In an exclusive interview with Muscat Daily, Choffel talked about channelising expatriate workers’ remittances for the development of the GCC countries. He believes foreign workers in the GCC should be encouraged by providing more investment avenues within the country they are residing, this could create a win-win situation for expatriates as well as the GCC states. Choffel said sovereign-guaranteed pension funds or other similar savings schemes would encourage foreign workers to invest within the country and it could help GCC governments in reducing their debt burdens.
You are advocating channelising remittance money to reduce debt levels or bridge deficits in the GCC without imposing taxes, please elaborate on this?
In past five years, oil prices have not touched the levels we had seen during 2011-2014 period. This means there has been a decline in the incomes and the GCC states had to borrow money from a number of sources to bridge the gap between income and expenditure. In such a situation, we need to look at what are other sources available to the GCC governments? One option could be to introduce income tax but this will be hugely unpopular. Second one is to augment state income through other taxes such as value added tax, that is already happening but it also has certain limitations.
So, the question is what else can be done? The answer lies in the fact that countries like Oman with a significant expatriate population are exporting around RO4bn every year to other countries, which is roughly equal to 25 per cent of the total budget of the country. My point is that any country facing large budget deficit should also try to channelise this remittance money for the development of the country. We have examples like Hong Kong, which has effectively channelised this money to their own benefits.
Market talks about discouraging remittances by imposing tax on them are going on for a while in the region, but many people have opposed the idea saying it could lead to slippages or misuse by some. What do you say?
I am not talking about taxing remittance money. Imposing taxes is unlikely to yield desired results because people might start using alternative methods to ship money out of the country. For example, a country like Oman is shipping out around RO4bn in the form of outward remittances every year. It is a huge amount and if channelised properly, can be utilised for the development of the country. Moreover, part of the returns achieved by investing remittance money in development activities can be utilised in paying pensions to expatriate workers, who currently are not covered under any social security network.
So a state-backed pension fund or sovereign-guaranteed savings schemes where companies or individuals including foreign workers can contribute will be a good idea. And returns from such funds can be used for paying pensions or providing some sort of social security to workers once they have contributed certain amount or have been investing in these schemes for a stipulated period of time. Such type of arrangements are in the best interest of everyone working in Oman and other GCC countries. There is a huge population of foreign workers in the GCC. If you combine total remittances shipped out of the region, it will be a huge amount. A fraction of that money can be used for developmental activities and it will be hugely beneficial for the whole economy of the region.

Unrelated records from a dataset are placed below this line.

/-! ### Choices, folds and record updates -/

@[simp] theorem State.pending_ite {c : Prop} [Decidable c] (a b : State) : (if c then a else b).pending = if c then a.pending else b.pending := apply_ite State.pending c a b
@[simp] theorem State.pm_ite {c : Prop} [Decidable c] (a b : State) : (if c then a else b).pm = if c then a.pm else b.pm := apply_ite State.pm c a b
@[simp] theorem State.running_ite {c : Prop} [Decidable c] (a b : State) : (if c then a else b).running = if c then a.running else b.running := apply_ite State.running c a b
@[simp] theorem State.free_ite {c : Prop} [Decidable c] (a b : State) : (if c then a else b).free = if c then a.free else b.free := apply_ite State.free c a b
@[simp] theorem State.sys_ite {c : Prop} [Decidable c] (a b : State) : (if c then a else b).sys = if c then a.sys else b.sys := apply_ite State.sys c a b
@[simp] theorem State.pwr_ite {c : Prop} [Decidable c] (a b : State) : (if c then a else b).pwr = if c then a.pwr else b.pwr := apply_ite State.pwr c a b
@[simp] theorem State.pd0_ite {c : Prop} [Decidable c] (a b : State) : (if c then a else b).pd0 = if c then a.pd0 else b.pd0 := apply_ite State.pd0 c a b
@[simp] theorem State.nor_ite {c : Prop} [Decidable c] (a b : State) : (if c then a else b).nor = if c then a.nor else b.nor := apply_ite State.nor c a b
@[simp] theorem State.act_ite {c : Prop} [Decidable c] (a b : State) : (if c then a else b).act = if c then a.act else b.act := apply_ite State.act c a b
@[simp] theorem State.shd_ite {c : Prop} [Decidable c] (a b : State) : (if c then a else b).shd = if c then a.shd else b.shd := apply_ite State.shd c a b
@[simp] theorem State.host_ite {c : Prop} [Decidable c] (a b : State) : (if c then a else b).host = if c then a.host else b.host := apply_ite State.host c a b
@[simp] theorem State.safe_ite {c : Prop} [Decidable c] (a b : State) : (if c then a else b).safe = if c then a.safe else b.safe := apply_ite State.safe c a b
@[simp] theorem State.time_ite {c : Prop} [Decidable c] (a b : State) : (if c then a else b).time = if c then a.time else b.time := apply_ite State.time c a b
@[simp] theorem State.gnss_ite {c : Prop} [Decidable c] (a b : State) : (if c then a else b).gnss = if c then a.gnss else b.gnss := apply_ite State.gnss c a b
@[simp] theorem State.pos_ite {c : Prop} [Decidable c] (a b : State) : (if c then a else b).pos = if c then a.pos else b.pos := apply_ite State.pos c a b
@[simp] theorem State.impl_ite {c : Prop} [Decidable c] (a b : State) : (if c then a else b).impl = if c then a.impl else b.impl := apply_ite State.impl c a b
@[simp] theorem State.fe_ite {c : Prop} [Decidable c] (a b : State) : (if c then a else b).fe = if c then a.fe else b.fe := apply_ite State.fe c a b
@[simp] theorem State.map_ite {c : Prop} [Decidable c] (a b : State) : (if c then a else b).map = if c then a.map else b.map := apply_ite State.map c a b
@[simp] theorem State.vdr_ite {c : Prop} [Decidable c] (a b : State) : (if c then a else b).vdr = if c then a.vdr else b.vdr := apply_ite State.vdr c a b
@[simp] theorem State.pwu_ite {c : Prop} [Decidable c] (a b : State) : (if c then a else b).pwu = if c then a.pwu else b.pwu := apply_ite State.pwu c a b
@[simp] theorem State.ce_ite {c : Prop} [Decidable c] (a b : State) : (if c then a else b).ce = if c then a.ce else b.ce := apply_ite State.ce c a b
@[simp] theorem State.pif_ite {c : Prop} [Decidable c] (a b : State) : (if c then a else b).pif = if c then a.pif else b.pif := apply_ite State.pif c a b
@[simp] theorem State.lsw_ite {c : Prop} [Decidable c] (a b : State) : (if c then a else b).lsw = if c then a.lsw else b.lsw := apply_ite State.lsw c a b
@[simp] theorem State.ths_ite {c : Prop} [Decidable c] (a b : State) : (if c then a else b).ths = if c then a.ths else b.ths := apply_ite State.ths c a b
@[simp] theorem State.can_ite {c : Prop} [Decidable c] (a b : State) : (if c then a else b).can = if c then a.can else b.can := apply_ite State.can c a b
@[simp] theorem State.sec_ite {c : Prop} [Decidable c] (a b : State) : (if c then a else b).sec = if c then a.sec else b.sec := apply_ite State.sec c a b

@[simp] theorem State.pending_foldl {α : Type} (g : State → α → State) (l : List α) (s : State) (h : ∀ t a, (g t a).pending = t.pending) :
    (l.foldl g s).pending = s.pending := by induction l generalizing s with
  | nil => rfl
  | cons a l ih => rw [List.foldl_cons, ih, h]

@[simp] theorem State.pm_foldl {α : Type} (g : State → α → State) (l : List α) (s : State) (h : ∀ t a, (g t a).pm = t.pm) :
    (l.foldl g s).pm = s.pm := by induction l generalizing s with
  | nil => rfl
  | cons a l ih => rw [List.foldl_cons, ih, h]

@[simp] theorem State.running_foldl {α : Type} (g : State → α → State) (l : List α) (s : State) (h : ∀ t a, (g t a).running = t.running) :
    (l.foldl g s).running = s.running := by induction l generalizing s with
  | nil => rfl
  | cons a l ih => rw [List.foldl_cons, ih, h]

@[simp] theorem State.free_foldl {α : Type} (g : State → α → State) (l : List α) (s : State) (h : ∀ t a, (g t a).free = t.free) :
    (l.foldl g s).free = s.free := by induction l generalizing s with
  | nil => rfl
  | cons a l ih => rw [List.foldl_cons, ih, h]

@[simp] theorem State.sys_foldl {α : Type} (g : State → α → State) (l : List α) (s : State) (h : ∀ t a, (g t a).sys = t.sys) :
    (l.foldl g s).sys = s.sys := by induction l generalizing s with
  | nil => rfl
  | cons a l ih => rw [List.foldl_cons, ih, h]

@[simp] theorem State.pwr_foldl {α : Type} (g : State → α → State) (l : List α) (s : State) (h : ∀ t a, (g t a).pwr = t.pwr) :
    (l.foldl g s).pwr = s.pwr := by induction l generalizing s with
  | nil => rfl
  | cons a l ih => rw [List.foldl_cons, ih, h]

@[simp] theorem State.pd0_foldl {α : Type} (g : State → α → State) (l : List α) (s : State) (h : ∀ t a, (g t a).pd0 = t.pd0) :
    (l.foldl g s).pd0 = s.pd0 := by induction l generalizing s with
  | nil => rfl
  | cons a l ih => rw [List.foldl_cons, ih, h]

@[simp] theorem State.nor_foldl {α : Type} (g : State → α → State) (l : List α) (s : State) (h : ∀ t a, (g t a).nor = t.nor) :
    (l.foldl g s).nor = s.nor := by induction l generalizing s with
  | nil => rfl
  | cons a l ih => rw [List.foldl_cons, ih, h]

@[simp] theorem State.act_foldl {α : Type} (g : State → α → State) (l : List α) (s : State) (h : ∀ t a, (g t a).act = t.act) :
    (l.foldl g s).act = s.act := by induction l generalizing s with
  | nil => rfl
  | cons a l ih => rw [List.foldl_cons, ih, h]

@[simp] theorem State.shd_foldl {α : Type} (g : State → α → State) (l : List α) (s : State) (h : ∀ t a, (g t a).shd = t.shd) :
    (l.foldl g s).shd = s.shd := by induction l generalizing s with
  | nil => rfl
  | cons a l ih => rw [List.foldl_cons, ih, h]

@[simp] theorem State.host_foldl {α : Type} (g : State → α → State) (l : List α) (s : State) (h : ∀ t a, (g t a).host = t.host) :
    (l.foldl g s).host = s.host := by induction l generalizing s with
  | nil => rfl
  | cons a l ih => rw [List.foldl_cons, ih, h]

@[simp] theorem State.safe_foldl {α : Type} (g : State → α → State) (l : List α) (s : State) (h : ∀ t a, (g t a).safe = t.safe) :
    (l.foldl g s).safe = s.safe := by induction l generalizing s with
  | nil => rfl
  | cons a l ih => rw [List.foldl_cons, ih, h]

@[simp] theorem State.time_foldl {α : Type} (g : State → α → State) (l : List α) (s : State) (h : ∀ t a, (g t a).time = t.time) :
    (l.foldl g s).time = s.time := by induction l generalizing s with
  | nil => rfl
  | cons a l ih => rw [List.foldl_cons, ih, h]

@[simp] theorem State.gnss_foldl {α : Type} (g : State → α → State) (l : List α) (s : State) (h : ∀ t a, (g t a).gnss = t.gnss) :
    (l.foldl g s).gnss = s.gnss := by induction l generalizing s with
  | nil => rfl
  | cons a l ih => rw [List.foldl_cons, ih, h]

@[simp] theorem State.pos_foldl {α : Type} (g : State → α → State) (l : List α) (s : State) (h : ∀ t a, (g t a).pos = t.pos) :
    (l.foldl g s).pos = s.pos := by induction l generalizing s with
  | nil => rfl
  | cons a l ih => rw [List.foldl_cons, ih, h]

@[simp] theorem State.impl_foldl {α : Type} (g : State → α → State) (l : List α) (s : State) (h : ∀ t a, (g t a).impl = t.impl) :
    (l.foldl g s).impl = s.impl := by induction l generalizing s with
  | nil => rfl
  | cons a l ih => rw [List.foldl_cons, ih, h]

@[simp] theorem State.fe_foldl {α : Type} (g : State → α → State) (l : List α) (s : State) (h : ∀ t a, (g t a).fe = t.fe) :
    (l.foldl g s).fe = s.fe := by induction l generalizing s with
  | nil => rfl
  | cons a l ih => rw [List.foldl_cons, ih, h]

@[simp] theorem State.map_foldl {α : Type} (g : State → α → State) (l : List α) (s : State) (h : ∀ t a, (g t a).map = t.map) :
    (l.foldl g s).map = s.map := by induction l generalizing s with
  | nil => rfl
  | cons a l ih => rw [List.foldl_cons, ih, h]

@[simp] theorem State.vdr_foldl {α : Type} (g : State → α → State) (l : List α) (s : State) (h : ∀ t a, (g t a).vdr = t.vdr) :
    (l.foldl g s).vdr = s.vdr := by induction l generalizing s with
  | nil => rfl
  | cons a l ih => rw [List.foldl_cons, ih, h]

@[simp] theorem State.pwu_foldl {α : Type} (g : State → α → State) (l : List α) (s : State) (h : ∀ t a, (g t a).pwu = t.pwu) :
    (l.foldl g s).pwu = s.pwu := by induction l generalizing s with
  | nil => rfl
  | cons a l ih => rw [List.foldl_cons, ih, h]

@[simp] theorem State.ce_foldl {α : Type} (g : State → α → State) (l : List α) (s : State) (h : ∀ t a, (g t a).ce = t.ce) :
    (l.foldl g s).ce = s.ce := by induction l generalizing s with
  | nil => rfl
  | cons a l ih => rw [List.foldl_cons, ih, h]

While the GCC authorities want to discourage money being sent out of the region, expatriates want to send as much as possible back home. Isn’t it complicated?
We are not suggesting to tax the earnings of expatriates. One of the reasons for exporting money out of the country is that expatriates want it to get invested somewhere else. They also do it because there are no enough investment opportunities available in the country where they are operating. We can say people are effectively living their entire life in the GCC countries without making local investments. So, if expatriates in the GCC are offered some sort of investment opportunities particularly in local currencies, I am sure they will be more than happy to make some investments. These will be much better options for expatriate workers who mostly send money to home countries and invest in schemes where they have no effective control.
But without getting any residency or other types of rights in the GCC, will they be interested in making investments?
Some foreign workers and their families have been living in the GCC region for two or three generations, and they are very committed to the country where they have been working. So our suggestion will be why not invest in the country, you are already committed to. Now, in simple terms these investment opportunities for expatriate communities should be engineered in a way that it is beneficial for everyone in the country. For the government’s point of view, it is a huge amount of available sources to them and can be used to reduce debt or in development activities. A close look at Oman’s finances will reveal that the country had a deficit of around RO2.8bn last year while total remittances from the country stood at around RO4bn. So definitely it is in the best interest of everyone that the government should look into making some arrangements to reduce that flow of money outside the country. You can only reduce that flow if you offer something which makes sense for expatriate workers in the GCC.